- [Problem details] Among the lines of data below, reproduce only those from the one with "stage := n, resetN" through the one with "Sheepdog.initial with running", exactly as they stand, both ends included.

- [Provided information]
-- ==== Sys2Proof/Tests/Slice0.lean ====
section
/-! SUPPORT. Tests: ill-formed commands, the manual's worked examples, single steps, and for every statement with premises a
witness of each of its clauses. -/

/-! ## States of the tests: small changes to the machine after reset -/

namespace Sys2Proof.Tests

open Sys2Proof Sys2Proof.Machine

set_option Elab.async false

/-- A machine at a stage with every rail good, the host link up, the Shepherd running and the stacks trained. -/
def live (n : Nat) : State := { State.reset with
  boot := { Boot.initial with
    stage := n, resetN := true, perstN := true, fusesRead := true, transitEn := true, hubEn := true, fieldEn := true, linkUp := true
    shepherdRuns := true, railsGood := [.aon, .vddio, .transit, .hub, .hbm, .field0, .field1, .field2, .field3] }
  dog := { Sheepdog.initial with running := some 0 }
  np := { NearMem.initial with stackList := List.replicate 8 { Stack.initial with trained := true, powered := true } }
  talsen := List.replicate 4 { Talsen.initial with state := .up, usedMib := 1024, serial := some 0 } }

def bootOf (n : Nat) (f : Boot → Boot) : State := (live n).modBoot f
def dogOf (n : Nat) (f : Sheepdog → Sheepdog) : State := (live n).modDog f
def powerOf (n : Nat) (f : Power → Power) : State := (live n).modPower f

/-- A port that is up, with credits in every class. -/
def portUp : Port := { Port.initial with lstate := .up, laneGood := 0xFF, peerValid := true, credits := List.replicate 8 60 }

/-- A device of a ring of two: device 0 leads, device 1 is its deputy; both ports of the axis are up. -/
def ring2 (coord : B16) : State := (live 5).modFab (fun f => { f with
  coord := coord, extent := 0x0001, placed := true, bellwether := 0, deputy := 1, ports := [portUp, portUp] ++ List.replicate 6 .initial })

/-- Packets that have been ejected here, by port 0. -/
def got (s : State) (ps : List Packet) : State := s.modFab (fun f => { f with ejected := ps.map (fun p => (0, p)) })

/-- A management packet from device `src`. -/
def mgmt (ty : Nat) (src : B16) (op : List Byte) : Packet := mkPacket ty 3 0 src op []

/-- A slot whose request waits, or is not yet submitted. -/
def asks (go : Bool) (s : State) (i op : Nat) (pay : List Byte) : State := s.modSlot i (fun m => { m with
  go := go, reqLen := 8 + pay.length, req := trimZeros (leBytes 2 op ++ [2, 0] ++ leBytes 4 7 ++ pay) })

def ask (s : State) (op : Nat) (pay : List Byte) : State := asks true s 0 op pay

/-- A slot that is BUSY with a command. -/
def busy (s : State) (i op : Nat) (pay : List Byte) : State := s.modSlot i (fun m => { m with
  state := 1, taken := leBytes 2 op ++ [2, 0] ++ leBytes 4 7 ++ pay })

def z (n : Nat) : List Byte := List.replicate n 0

/-- Pen 0 in a state, with room, at stage 5. -/
def pen0 (st : PenState) : State := (live 5).modPen 0 (fun p => { p with state := st, nearMin := 2 ^ 30, farMax := 2 ^ 30 })

/-- The entry of an uncompressed tensor of one dimension. -/
def entryOf (handle fmt shape n : Nat) : List Byte :=
  leBytes 4 handle ++ leBytes 1 fmt ++ leBytes 1 shape ++ [0, 0] ++ leBytes 4 n ++ (List.replicate 5 [1, 0, 0, 0]).flatten ++ z 32

/-- Such a tensor of pen 0, near at 2 MiB. -/
def nearTensor (handle fmt shape n : Nat) : Tensor :=
  { parseTensor (entryOf handle fmt shape n) [] with res := .near, penAddr := 0x200000, accounted := 65536, nearTable := [some 0], room := [(1, 0)] }

/-- A BF16 tensor of four elements with index 1. -/
def tensor1 : Tensor := nearTensor 1 1 1 4

/-- Pen 0 with tensors, and its page at 2 MiB mapped to near page 0. -/
def holds (s : State) (ts : List Tensor) : State := s.modPen 0 (fun p => { p with
  tensors := ts, pages := [(1, 0)], nextAddr := 0x400000, smallPage := some (0x200000, 1) })

/-- A queue of pen 0 with one entry waiting in a ring at 0x20_1000. -/
def queueOf (ty : QType) : Queue :=
  { id := 0, type := ty, pen := 0, enabled := true, halted := false, log2 := 0, cplHost := false, cplIrq := false, routeHold := false
    ringAddr := 0x201000, head := 0, tail := 1, cplQid := 1, expectSeq := 0, irqVector := 0, timeoutUs := 1000, maxOut := 8, out := 0
    haltInfo := 0, taken := 0, dying := false, waitingCpl := [] }

def cplQueue : Queue := { queueOf .cpl with id := 1, cplHost := true, cplQid := 0xFFFFFFFF, tail := 0 }

/-- The queue and its CPL queue, with the bytes of the head entry. -/
def enqueued (s : State) (q : Queue) (e : List Byte) : State :=
  (s.modQe (fun x => { x with queues := [q, cplQueue] })).modNp (fun n => { n with mem := cellPutAll 0 n.mem 0x1000 e })

/-- Video stream 0 of pen 0, and its record: AVC decoding of 16 by 16 pictures. -/
def streamBytes : List Byte := z 8 ++ [16, 0, 16, 0, 8, 17, 0, 0, 100, 0, 0, 0] ++ z 44

def stream0 : Stream :=
  { number := 0, pen := 0, conf := parseStream streamBytes, pieces := [], offset := 0, work := [], ready := none, pictures := [], outputs := []
    flush := none, context := 0, outUpTo := 0, nextPicture := 0, qp := 0, sizes := [], sinceKey := none, band := 0, closing := false
    closeSlots := [], skipping := none, clashes := [] }

def workOf : PicWork := { data := [], offset := 0, entry := [], samples := 0, readyAt := 0, redo := false }

/-- The key of the private key 1, and a credential of it: AUTH with the signature of the nonce 1. -/
def gKey : List Byte := [4] ++ beBytes 48 p384Gx ++ beBytes 48 p384Gy

def credential (action arg : Nat) : List Byte :=
  let m := leBytes 1 action ++ leBytes 1 arg ++ [0x10, 0] ++ z 12 ++ gKey ++ z 3
  m ++ leBytes 48 p384Gx ++ leBytes 48 ((sha384 m + p384Gx) % p384N)

/-- A device with the owner key above, its window open. -/
def owned (lc : Nat) : State := dogOf 3 (fun g => { g with
  lcState := lc, window := some 1, ownerSlots := if lc = 2 then [{ hash := sha384 gKey, revoked := false }] else [] })

/-- An update of image 1 under way. -/
def session1 (accepted last : Nat) (lastData : List Byte) : Session :=
  { number := 1, imageBytes := 8192, version := 0x02000001, target := 1, accepted := accepted, lastOffset := last, lastData := lastData }

def updating (x : Session) (factory : List Nat) : State := dogOf 3 (fun g => { g with session := some x, factory := factory })

/-- An RNG_FILL of the four elements of tensor 1. -/
def rng : List Byte :=
  setBytes (setBytes (setBytes (setBytes (setBytes (z 256) 0 [0x34]) 12 (leBytes 4 0xFFFFFFFF)) 20 (leBytes 4 0xFFFFFFFF)) 80 (leBytes 4 1 ++ z 10 ++ [1]))
    192 [0, 0, 0x80, 0x3F]

/-- The machine after a command. -/
def next (c : Instr) (s : State) : State := match exec c s with
  | .next t => t
  | _ => s

/-- Pen 0 running, tensor 1 near, and an operator descriptor at the head of queue 0. -/
def headOf (q : Queue) (d : List Byte) : State := enqueued (holds (pen0 .running) [tensor1]) q d

def oprWith (d : List Byte) : State := headOf (queueOf .opr) d

/-- Fold 0 serves slot 0. -/
def fold0 (s : State) : State :=
  (s.modFold 0 (fun f => { f with state := .active })).modFoldSlot 0 (fun x => { x with phys := 0, active := true })

/-- RNG_FILL has been taken; and its task has been issued. -/
def issued : State := fold0 (next (.rngFill 0) (oprWith rng))

def op1 : Op := issued.comp.ops.head (by decide +kernel)

def placed1 : State := next .taskIssue issued

def op2 : Op := placed1.comp.ops.head (by decide +kernel)

/-- Tensor 1 in far pasture of port 0, as one chunk being fetched. -/
def farTensor : Tensor := { tensor1 with
  res := .far, room := [], nearTable := [], farTable := [some 0], far := some { stripe := [0], bytes := 16, place := [0], exact := false }
  fetch := some { chunks := [.issued], deadline := 0, switched := false, bad := false } }
/-- The same with the check value of a chunk of zeros. -/
def farZeros (t : Tensor) : Tensor := { t with farTable := [some (BitVec.ofNat 32 (crc32c (z 4096)))] }
def base63 : Tensor := { tensor1 with handle := 0x1000003F, isBase := true, res := .both, penAddr := 0 }

/-- Both halves of Fold 0 hold tasks of a grazing pen. -/
def grazed : State := (issued.modPen 1 (fun p => { p with grazing := true })).modFold 0 (fun f => { f with
  half0 := { AccHalf.idle with busy := some (9, 0), pen := 1 }, half1 := { AccHalf.idle with busy := some (9, 1), pen := 1 } })

/-- The output is a tensor of 2 MiB without any copy, in a pen whose quotas allow none. -/
def tensorNone : Tensor := { nearTensor 1 1 1 1048576 with res := .none, room := [], nearTable := [] }

def cramped : State := issued.modPen 0 (fun p => { p with tensors := [tensorNone], nearMin := 0, farMax := 0 })

/-- CAST from tensor 1, whose fetch streams in, to tensor 2. -/
def cast : List Byte :=
  setBytes (setBytes (setBytes (setBytes rng 0 [0x37]) 32 (leBytes 4 1 ++ z 10 ++ [1])) 80 (leBytes 4 2 ++ z 10 ++ [1])) 192 (z 4)

def tensor2 : Tensor := { tensor1 with handle := 2, penAddr := 0x210000 }

def streamed : State := fold0 (next (.cast 0) (enqueued (holds (pen0 .running) [farTensor, tensor2]) (queueOf .opr) cast))

def op3 : Op := streamed.comp.ops.head (by decide +kernel)

/-- CAST from tensor 1 as it stands in near pasture; its task has been issued, and its input then poisoned. -/
def spoiled : State := (next .taskIssue (fold0 (next (.cast 0) (enqueued (holds (pen0 .running) [tensor1, tensor2]) (queueOf .opr) cast)))).modNp
  (fun n => { n with poison := [0] })

def op4 : Op := spoiled.comp.ops.head (by decide +kernel)

/-- No Fold serves a slot. -/
def noFolds : State := issued.modFoldSlot 0 (fun x => { x with active := false })
/-- A PUT of four bytes to pen 7 of device 0, and its operation in flight. -/
def put : List Byte := setBytes (setBytes (setBytes (setBytes (setBytes (z 64) 0 [1]) 6 [7]) 8 (leBytes 4 0x200000)) 16 (leBytes 4 0x200000)) 24 [4]

def putOp (epoch : Nat) : RopOp :=
  { queue := 0, pen := 0, index := 0, desc := put, frags := [.inFlight], epoch := epoch, packets := [], waiting := false, poison := false
    status := 0, dropped := false, due := none }

/-- A request of another device for pen 0. -/
def request (ty vc key arg0 arg1 : Nat) : Packet := mkPacket ty vc 0 1 (ropOpBytes 0 key 0 0 0x200000 arg0 arg1) (z 16)

def served (p : Packet) : State := got (holds (pen0 .running) [tensor1]) [p]

/-- DATA of four bytes for stream 0, at the head of a VID queue that feeds it. -/
def dataEntry : List Byte := setBytes (setBytes (setBytes (z 128) 0 [1]) 8 [1]) 20 [4]

def vidWith (x : Stream) (d : List Byte) : State :=
  (enqueued (holds (pen0 .running) [{ nearTensor 1 0xC 1 80 with pinned := true }]) (queueOf .vid) d).modVideo (fun v => { v with streams := [x] })

def coreWith (c : Nat) (k : VideoCore) : State := (live 5).modVideo (fun v => { v with cores := v.cores.set c k })

/-! ## Ill-formed commands are refused -/

theorem test_wf_refuses_each_bad_operand :
    [Instr.stageReduced [136] [], .stageReduced [] [16], .stageMemory [8] [none, none, none, none], .stageMemory [] [], .powerMeasurement 0 [],
      .mbCtrlGo 1 1 false, .mbCtrlAbort 8 3, .commandTimeout 1 2, .doorbellAdd 0 1048576 0, .doorbellRestart 0 1048576 0,
      .registerWrite 0 (.bar0 4) true 0, .registerWrite 0 (.bar0 2) false 0, .bar4Read 0 0 0, .bar4Read 0 4095 2, .bar4Write 0 4095 [0, 0], .bar4Write 0 0 [],
      .functionLevelReset 0, .goldenScrub 0 [List.replicate 65537 0] false, .farReadComplete 1 0 (List.replicate 65537 0) false,
      .nearPastureRead .norm .host 255 2, .nearPastureRead .norm .host nearBytes 1, .nearPastureWrite .norm .host 0 [],
      .accumulateWrite .norm .fold 2 false false [some 0], .wcAgeFlush 1, .npCe nearBytes, .npUe nearBytes, .flit 0 [0], .collWatchdog 1048576,
      .ropTimeout 1048576 0, .gemm 1048576, .flush 1048576, .devIdentify 1 1, .debugRegWrite 8 3].all (fun c => !c.wf) = true := by
  decide +kernel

- [Reply]
    stage := n, resetN := true, perstN := true, fusesRead := true, transitEn := true, hubEn := true, fieldEn := true, linkUp := true
    shepherdRuns := true, railsGood := [.aon, .vddio, .transit, .hub, .hbm, .field0, .field1, .field2, .field3] }
  dog := { Sheepdog.initial with running := some 0 }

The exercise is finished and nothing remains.